Systemic treatment with CA-4PD increased animal survival by 29% and 35%, respectively. This prolongation of survival was of statistical significance. In comparison, the primary intrapulmonary tumors of the animals in the treatment group appeared to be somewhat smaller, but at the time that respiratory insufficiency was observed, the metastatic tumor burden appeared to be equal to that of the animals serving as controls. Although it has been speculated that antivascular therapy might reduce the occurrence of metastases, CA-4PD failed to demonstrate this in our model. This finding might be explained by the macroscopic and histologic observation that the metastases grew preferentially as avascular lesions with a miliar distribution in the mediastinum and both pleural cavities measuring less than 1 mm in diameter. Immunohistochemical staining of the vascular endothelium by the antibody CD 31 in the metastatic lesion revealed in most cases the absence of neovascularization, indicating that the nutritive supply of the metastatic lesions is achieved by means of diffusion, thereby neutralizing the antivascular effects of CA-4PD. The prolongation of survival might therefore be preferentially mediated by a antiproliferative effects on the tumor cells, delaying the growth of metastases. For further investigation it might be favorable to make use of a larger-scale animal model, as the biological relevance of a 1-mm metastatic lesion might be less in a larger organism, thereby resulting in a more pronounced effect on animal survival.

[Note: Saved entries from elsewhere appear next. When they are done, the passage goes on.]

-- ==== Sys2Proof/Certificates/Slice0/Obligations.lean ====
section
/-! DEFINITION. The statements about the machine, from the spec's numbered rules. -/

open Sys2Proof Sys2Proof.Machine

/-! ## The command word -/

/-- R70 to R72: the word of every well-formed command decodes to that command, with every count. -/
def Obligations.DecodeOfEncodeIsIdentity : Prop :=
  ∀ i : Instr, i.wf = true → decode (encode i) = .ok i ∧ decodeTableWord 64 (encode i).toNat = some i

/-- R70 to R72: a word that decodes is the word of the command it decodes to, so no bit of a word is dropped. -/
def Obligations.DecodedWordIsTheCommandsWord : Prop :=
  ∀ (w : Word) (i : Instr), decode w = .ok i → i.wf = true ∧ encode i = w

/-- R72: the rows of the table, each by its match and mask, the sixteen TAIL words, and the count: 23
words are commands, all of them below 256. -/
def Obligations.WordsSelectCommandsByMatchAndMask : Prop :=
  (∀ w : Word,
    (w &&& 0xFFFFFFFFFFFFFFFF = 0x0000000000000000 ↔ decode w = .ok .nop) ∧
    (w &&& 0xFFFFFFFFFFFFFFFF = 0x0000000000000001 ↔ decode w = .ok .init) ∧
    (w &&& 0xFFFFFFFFFFFFFFFF = 0x0000000000000002 ↔ decode w = .ok .block) ∧
    (w &&& 0xFFFFFFFFFFFFFF0F = 0x0000000000000003 ↔ ∃ n, decode w = .ok (.tail n)) ∧
    (w &&& 0xFFFFFFFFFFFFFFFF = 0x0000000000000004 ↔ decode w = .ok .final) ∧
    (w &&& 0xFFFFFFFFFFFFFFFF = 0x0000000000000005 ↔ decode w = .ok .venc) ∧
    (w &&& 0xFFFFFFFFFFFFFFFF = 0x0000000000000006 ↔ decode w = .ok .compose) ∧
    (w &&& 0xFFFFFFFFFFFFFFFF = 0x000000000000000F ↔ decode w = .ok .srst)) ∧
  (∀ n : Nat, n ≤ 15 → decode (BitVec.ofNat 64 (0x03 + 16 * n)) = .ok (.tail n)) ∧
  ((List.range 256).filter fun x => (decodeTableWord 64 x).isSome).length = 23 ∧
  (∀ w : Word, 256 ≤ w.toNat → ∀ i, decode w ≠ .ok i)

/-- Words written out from the table of R72 and the examples of R172. -/
def Obligations.SampleWordsDecodeAsTabulated : Prop :=
  decode 0x00 = .ok .nop ∧ decode 0x01 = .ok .init ∧ decode 0x02 = .ok .block ∧ decode 0x03 = .ok (.tail 0) ∧
  decode 0xF3 = .ok (.tail 15) ∧ decode 0x04 = .ok .final ∧ decode 0x05 = .ok .venc ∧ decode 0x06 = .ok .compose ∧
  decode 0x0F = .ok .srst ∧ decode 0x07 = .error .reservedOp ∧ decode 0x0E = .error .reservedOp ∧
  decode 0x11 = .error .countWithoutTail ∧ decode 0x1F = .error .countWithoutTail ∧
  decode 0x100 = .error .reservedBits ∧ decode 0xFFFFFFFFFFFFFFFF = .error .reservedBits

/-- R74: an illegal word raises E_ILLEGAL_CMD and has no other effect; a word that is not illegal is a command's. -/
def Obligations.IllegalWordsRaiseIllegalCmd : Prop :=
  ∀ (w : Word) (s : State), s.engine.err = false →
    (IllegalWord w → writeCommand w s = .next (s.withEngine { s.engine with err := true, ecode := 1 })) ∧
    (¬ IllegalWord w → ∃ i : Instr, i.wf = true ∧ encode i = w ∧ writeCommand w s = exec i s)

/-- R75: what a legal write of `w` to CMD does, in full; the answer is OK in every branch. -/
def Obligations.CommandWriteFollowsExecCmd : Prop :=
  ∀ (w : Word) (s : State),
    let e := s.engine
    let fault (code : BitVec 4) : Engine := { e with err := true, ecode := code }
    let op := w.toNat % 16
    let n := w.toNat / 16 % 16
    let after : Engine :=
      if e.err = true then (if w = 0x0F then Engine.reset else e)
      else if w.toNat / 256 ≠ 0 then fault 1
      else if 0x7 ≤ op ∧ op ≤ 0xE then fault 1
      else if op ≠ 0x3 ∧ n ≠ 0 then fault 1
      else if op = 0x0 then e
      else if op = 0x1 then openMessage e
      else if op = 0x2 then (if e.phase ≠ .absorb then fault 2 else absorbBlock e)
      else if op = 0x3 then (if e.phase ≠ .absorb then fault 2 else absorbTail n e)
      else if op = 0x4 then (if e.phase ≠ .absorb ∧ e.phase ≠ .tailed then fault 2 else finalizeMessage e)
      else if op = 0x5 then encodeVin e
      else if op = 0x6 then (if e.phase ≠ .done ∨ e.vvalid = false then fault 3 else composeFingerprint e)
      else Engine.reset
    writeCommand w s = .next (s.withEngine after) ∧
    memWrite 0x00 8 w s = .next ((s.withEngine after).answer .ok)

/-! ## Steps -/

/-- A step whose next host operation writes a word that decodes to `i` is `exec i`, with the operation taken off and
answered OK (R55, R64, R75). -/
def Obligations.StepRunsTheDecodedCommand : Prop :=
  ∀ (s : State) (w : Word) (i : Instr) (rest : List HostEvent), decode w = .ok i →
    s.incoming = .memWrite 0x00 8 w :: rest →
    step s = onNext (fun t => { t with answers := t.answers ++ [.ok] }) (exec i { s with incoming := rest })

/-- R211, R212: every step is a next state; a host operation is answered exactly once, and a reset by nothing; the
events to come are delivered in order (R62). The two lists are the model's, and that a reset gives no answer is its choice
(log entries 1, 3 and 16). -/
def Obligations.EveryHostOperationIsAnsweredOnce : Prop :=
  ∀ (s : State) (ev : HostEvent) (rest : List HostEvent), s.incoming = ev :: rest →
    ∃ t, step s = .next t ∧ t.incoming = rest ∧
      match ev with
      | .reset => t.answers = s.answers
      | .memRead _ _ => ∃ a, t.answers = s.answers ++ [a] ∧ a ≠ .ok
      | .memWrite _ _ _ => t.answers = s.answers ++ [.ok] ∨ t.answers = s.answers ++ [.err]

/-- R14: with no host operation to come, nothing changes (DEDUCED, log entry 2). -/
def Obligations.EngineNeverActsOnItsOwn : Prop :=
  ∀ s : State, s.incoming = [] → step s = .next s

/-! ## The host port -/

/-- R53: the legal accesses, the order of the four tests, and that every other access changes no state. -/
def Obligations.AccessIsLegalExactlyAsListed : Prop :=
  (∀ (kind : AccessKind) (off n : Nat),
    ((∃ r, checkAccess kind off n = .ok r) ↔ LegalAccess kind off n) ∧
    (n ≠ 8 → checkAccess kind off n = .error .size) ∧
    (n = 8 → off % 8 ≠ 0 → checkAccess kind off n = .error .misaligned) ∧
    (n = 8 → off % 8 = 0 → off ∉ [0x00, 0x08, 0x10, 0x18, 0x20, 0x28, 0x30, 0x38, 0x40, 0x48, 0x50, 0x58, 0x60] →
      checkAccess kind off n = .error .noRegister) ∧
    (off = 0x00 → n = 8 → checkAccess .read off n = .error .noRight) ∧
    (off ∈ [0x08, 0x18, 0x30, 0x38, 0x48, 0x50, 0x58, 0x60] → n = 8 → checkAccess .write off n = .error .noRight)) ∧
  (∀ (off n : Nat) (s : State), ¬ LegalAccess .read off n →
    memRead off n s = .next { s with answers := s.answers ++ [.err] }) ∧
  (∀ (off n : Nat) (v : BitVec (8 * n)) (s : State), ¬ LegalAccess .write off n →
    memWrite off n v s = .next { s with answers := s.answers ++ [.err] })

/-- R175: a step answers ERR exactly under (a) to (e), whatever ERR is, and then the engine is unchanged. -/
def Obligations.AccessFaultsAnswerErrAndChangeNothing : Prop :=
  ∀ (s : State) (off n : Nat) (rest : List HostEvent),
    (s.incoming = .memRead off n :: rest → ∃ t, step s = .next t ∧ t.incoming = rest ∧
      (t.answers = s.answers ++ [.err] ↔
        n ≠ 8 ∨ off % 8 ≠ 0 ∨ off ∈ [0x68, 0x70, 0x78] ∨ 128 ≤ off ∨ off = 0x00) ∧
      (t.answers = s.answers ++ [.err] → t.engine = s.engine)) ∧
    (∀ v : BitVec (8 * n), s.incoming = .memWrite off n v :: rest → ∃ t, step s = .next t ∧ t.incoming = rest ∧
      (t.answers = s.answers ++ [.err] ↔
        n ≠ 8 ∨ off % 8 ≠ 0 ∨ off ∈ [0x68, 0x70, 0x78] ∨ 128 ≤ off ∨
          off ∈ [0x08, 0x18, 0x30, 0x38, 0x48, 0x50, 0x58, 0x60]) ∧
      (t.answers = s.answers ++ [.err] → t.engine = s.engine))

/-- R54: what each legal read answers, that it changes no state, and that reading twice gives the same value. -/
def Obligations.LegalReadAnswersTheRegister : Prop :=
  ∀ s : State,
    let e := s.engine
    let answered (v : Word) : Result := .next { s with answers := s.answers ++ [.okData v] }
    memRead 0x08 8 s = answered e.status ∧ memRead 0x10 8 s = answered (e.seed.setWidth 64) ∧
    memRead 0x18 8 s = answered e.len ∧ memRead 0x20 8 s = answered e.din0 ∧ memRead 0x28 8 s = answered e.din1 ∧
    memRead 0x30 8 s = answered e.h1 ∧ memRead 0x38 8 s = answered e.h2 ∧ memRead 0x40 8 s = answered e.vin ∧
    memRead 0x48 8 s = answered e.vout0 ∧ memRead 0x50 8 s = answered e.vout1 ∧
    memRead 0x58 8 s = answered e.fp0 ∧ memRead 0x60 8 s = answered e.fp1 ∧
    ∀ (off n : Nat), ∃ a, memRead off n s = .next { s with answers := s.answers ++ [a] } ∧
      ∀ t, memRead off n s = .next t → memRead off n t = .next { t with answers := t.answers ++ [a] }

/-- R32: the fields of STATUS, each at its place, and the reserved bits, which read as 0. -/
def Obligations.StatusShowsEachFieldAtItsPlace : Prop :=
  ∀ e : Engine,
    e.status.extractLsb' 0 2 = (match e.phase with | .idle => 0 | .absorb => 1 | .tailed => 2 | .done => 3) ∧
    e.status.getLsbD 2 = e.vvalid ∧ e.status.getLsbD 3 = e.fpvalid ∧ e.status.getLsbD 4 = e.err ∧
    e.status.extractLsb' 5 3 = 0 ∧ e.status.extractLsb' 8 4 = e.ecode ∧ e.status.extractLsb' 12 4 = e.vlen ∧
    e.status.extractLsb' 16 48 = 0

/-- R55: a legal write stores to its register and to nothing else, in every phase and while ERR = 1; a write to CMD
executes the word. -/
def Obligations.LegalWriteStoresOnlyItsRegister : Prop :=
  ∀ (s : State) (v : Word),
    let stored (e : Engine) : Result := .next { s with engine := e, answers := s.answers ++ [.ok] }
    memWrite 0x10 8 v s = stored { s.engine with seed := v.extractLsb' 0 32 } ∧
    memWrite 0x20 8 v s = stored { s.engine with din0 := v } ∧
    memWrite 0x28 8 v s = stored { s.engine with din1 := v } ∧
    memWrite 0x40 8 v s = stored { s.engine with vin := v } ∧
    (∃ t, writeCommand v s = .next t ∧ memWrite 0x00 8 v s = .next { t with answers := t.answers ++ [.ok] })

/-- R54, R55, R60: a read of a written register gives what it stored, and every other register reads as before. -/
def Obligations.ReadAfterWriteAtThePort : Prop :=
  ∀ (r q : Reg) (v : Word) (e : Engine), r ∈ [Reg.seed, .din0, .din1, .vin] →
    (q ≠ r → readReg q (writeReg r v e) = readReg q e) ∧
    (r = .seed → readReg r (writeReg r v e) = some ((v.extractLsb' 0 32).setWidth 64)) ∧
    (r ≠ .seed → readReg r (writeReg r v e) = some v) ∧
    writeReg r v (writeReg r v e) = writeReg r v e

/-- R212: the twelve readable registers together expose every element of the engine. -/
def Obligations.ReadableRegistersExposeTheEngine : Prop :=
  ∀ e f : Engine,
    (∀ off ∈ [0x08, 0x10, 0x18, 0x20, 0x28, 0x30, 0x38, 0x40, 0x48, 0x50, 0x58, 0x60],
      readAnswer off 8 e = readAnswer off 8 f) → e = f

/-- D3, R5, R50: BASE is a multiple of 8, so an address is aligned exactly when its offset is, and the 128 addresses
from BASE on are the offsets 0 to 127. -/
def Obligations.BusAddressesAreTheOffsets : Prop :=
  ∀ off : Nat, busAddress off % 8 = off % 8 ∧ (busOffset? (busAddress off) = some off ↔ off < 128)

/-! ## The commands -/

/-- R150: NOP leaves every state; its word is 0x00, and the words 0x10 to 0xF0 are illegal. -/
def Obligations.NopLeavesEveryState : Prop :=
  (∀ s : State, exec .nop s = .next s) ∧ encode .nop = 0x00 ∧
  (∀ n : Nat, 1 ≤ n → n ≤ 15 → decode (BitVec.ofNat 64 (16 * n)) = .error .countWithoutTail)

/-- R99: INIT opens a message in every phase; two in a row equal one. -/
def Obligations.InitOpensAMessage : Prop :=
  encode .init = 0x01 ∧
  ∀ s : State, s.engine.err = false →
    let opened : Engine :=
      { s.engine with
        h1 := s.engine.seed.setWidth 64, h2 := s.engine.seed.setWidth 64, len := 0, phase := .absorb,
        fpvalid := false }
    exec .init s = .next (s.withEngine opened) ∧
    exec .init (s.withEngine opened) = .next (s.withEngine opened)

In summary, CA-4PD was demonstrated to have a significant antiproliferative effect on human NSCLC cells in vitro. In vivo, proliferating endothelial cells in newly generated tumor vessels appear to be the major target of CA-4PD. The antivascular action of CA-4PD results in inhibition of subcutaneous tumor growth and prolongation of survival in animals with metastasizing human NSCLC, although metastatic spread was not inhibited.